Edit: Oh right, diodes are better.

Last edited: Jul 21, 2013
3. Jul 21, 2013

### Baluncore

Lasers can be very inefficient, maybe 1%. Most energy, (99%), is released by the power supply or laser drive as heat. You would be better trapping and converting that waste heat than the remnant scattered light.

But to recover scattered light with a panel you would use two power diodes. One would feed current from the panel to the laser. The other would feed current from the mains supply to the laser. You would arrange the voltage of the mains supply to be slightly less than the voltage from the solar panels. That way the panels would provide what current they could, while the mains supply would make up the difference.

4. Jul 21, 2013

### Ezekial

Thanks for the reply. How would a small resistor help? In my system, an IR laser is absorbed by a crystal, then re-emitted at a higher frequency, cooling the crystal (anti-stokes fluorescence). It is this diffuse re-emitted light I will be taking power from. I just need the simplest way to dump the PV cell generated power back into the laser so that all of the PV power is used and the rest is supplied by the main supply.

5. Jul 21, 2013

### Integral

Staff Emeritus
You need to look at the efficiency of your solar cells at the lasers wavelength.

6. Jul 21, 2013

### Ezekial

Thanks Baluncore. Will the output voltage from switching converter (which I would use to make the voltage slightly higher than the mains supply) drop under load automatically or are there more necessary components? Is this how the main supply would 'know' to make up the difference?

7. Jul 21, 2013

### Ezekial

Integral, why is this important? Since my light is nearly monochromatic, I should be able to achieve nearly 80 % with gallium arsenide cells.

8. Jul 21, 2013

### Baluncore

A solar panel should be treated as a current source with a series resistance. So find out how much current the panel will be generating by doing a short circuit test with an ammeter. Then measure the voltage remaining after the internal resistance drop at that current. Set your mains supply just below that voltage, combine them with two diodes and use that combined current into the switch-mode laser supply.

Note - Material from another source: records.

theorem execWakenAssert_same {c s0 s} (h : Same c s0 s) (hc : Sub 3647 c := by first | with_reducible assumption | exact Sub.up (by with_reducible assumption) (by decide)) : SameOut c s0 (execWakenAssert s) := by
  unfold execWakenAssert
  repeat' (first | with_reducible assumption | with_reducible refine Same.ite ?_ ?_ | with_reducible refine Same.ite2 ?_ ?_ | with_reducible refine SameOut.next ?_ | with_reducible exact SameOut.fault _ | with_reducible refine SameOut.ite ?_ ?_ | with_reducible apply wake_same | with_reducible exact Sub.up (by with_reducible assumption) (by decide) | fail_if_no_progress (with_reducible apply Same.upd <;> try first | with_reducible exact ⟨rfl, rfl⟩ | with_reducible exact Or.inr (Sub.up (by with_reducible assumption) (by decide)) | with_reducible exact Or.inl rfl) | (intro _) | dsimp only | (with_reducible refine Same.ofEq (by with_reducible assumption) ?_) | split)

theorem execCaveAlarmMatch_same {c s0 s} (h : Same c s0 s) (hc : Sub 3647 c := by first | with_reducible assumption | exact Sub.up (by with_reducible assumption) (by decide)) : SameOut c s0 (execCaveAlarmMatch s) := by
  unfold execCaveAlarmMatch
  repeat' (first | with_reducible assumption | with_reducible refine Same.ite ?_ ?_ | with_reducible refine Same.ite2 ?_ ?_ | with_reducible refine SameOut.next ?_ | with_reducible exact SameOut.fault _ | with_reducible refine SameOut.ite ?_ ?_ | with_reducible apply wake_same | with_reducible exact Sub.up (by with_reducible assumption) (by decide) | fail_if_no_progress (with_reducible apply Same.upd <;> try first | with_reducible exact ⟨rfl, rfl⟩ | with_reducible exact Or.inr (Sub.up (by with_reducible assumption) (by decide)) | with_reducible exact Or.inl rfl) | (intro _) | dsimp only | (with_reducible refine Same.ofEq (by with_reducible assumption) ?_) | split)

theorem execCoreRailsReady_same {c s0 s} (h : Same c s0 s) (hc : Sub 65535 c := by first | with_reducible assumption | exact Sub.up (by with_reducible assumption) (by decide)) : SameOut c s0 (execCoreRailsReady s) := by
  unfold execCoreRailsReady
  repeat' (first | with_reducible assumption | with_reducible refine Same.ite ?_ ?_ | with_reducible refine Same.ite2 ?_ ?_ | with_reducible refine SameOut.next ?_ | with_reducible exact SameOut.fault _ | with_reducible refine SameOut.ite ?_ ?_ | with_reducible apply coldDomain_same | with_reducible apply startUp_same | with_reducible apply sendMsix_same | with_reducible exact Sub.up (by with_reducible assumption) (by decide) | fail_if_no_progress (with_reducible apply Same.upd <;> try first | with_reducible exact ⟨rfl, rfl⟩ | with_reducible exact Or.inr (Sub.up (by with_reducible assumption) (by decide)) | with_reducible exact Or.inl rfl) | (intro _) | dsimp only | (with_reducible refine Same.ofEq (by with_reducible assumption) ?_) | split)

Driving a switch-mode supply directly from a solar panel is not a good solution because the switch-mode supply expects a low input impedance. Here, the low impedance will be provided by the mains supply. The panel will provide a high-impedance current, it's voltage being pulled down by the laser drive to the voltage of the mains supply that can then make up the difference.

I think you are planning to do something that can be done, but that is going to be incredibility inefficient and therefore uneconomic.

Last edited: Jul 21, 2013
9. Jul 21, 2013

### Ezekial

Baluncore, Thank you so much for your replies! You have been very helpful. I am almost ready, but just have 2 more questions.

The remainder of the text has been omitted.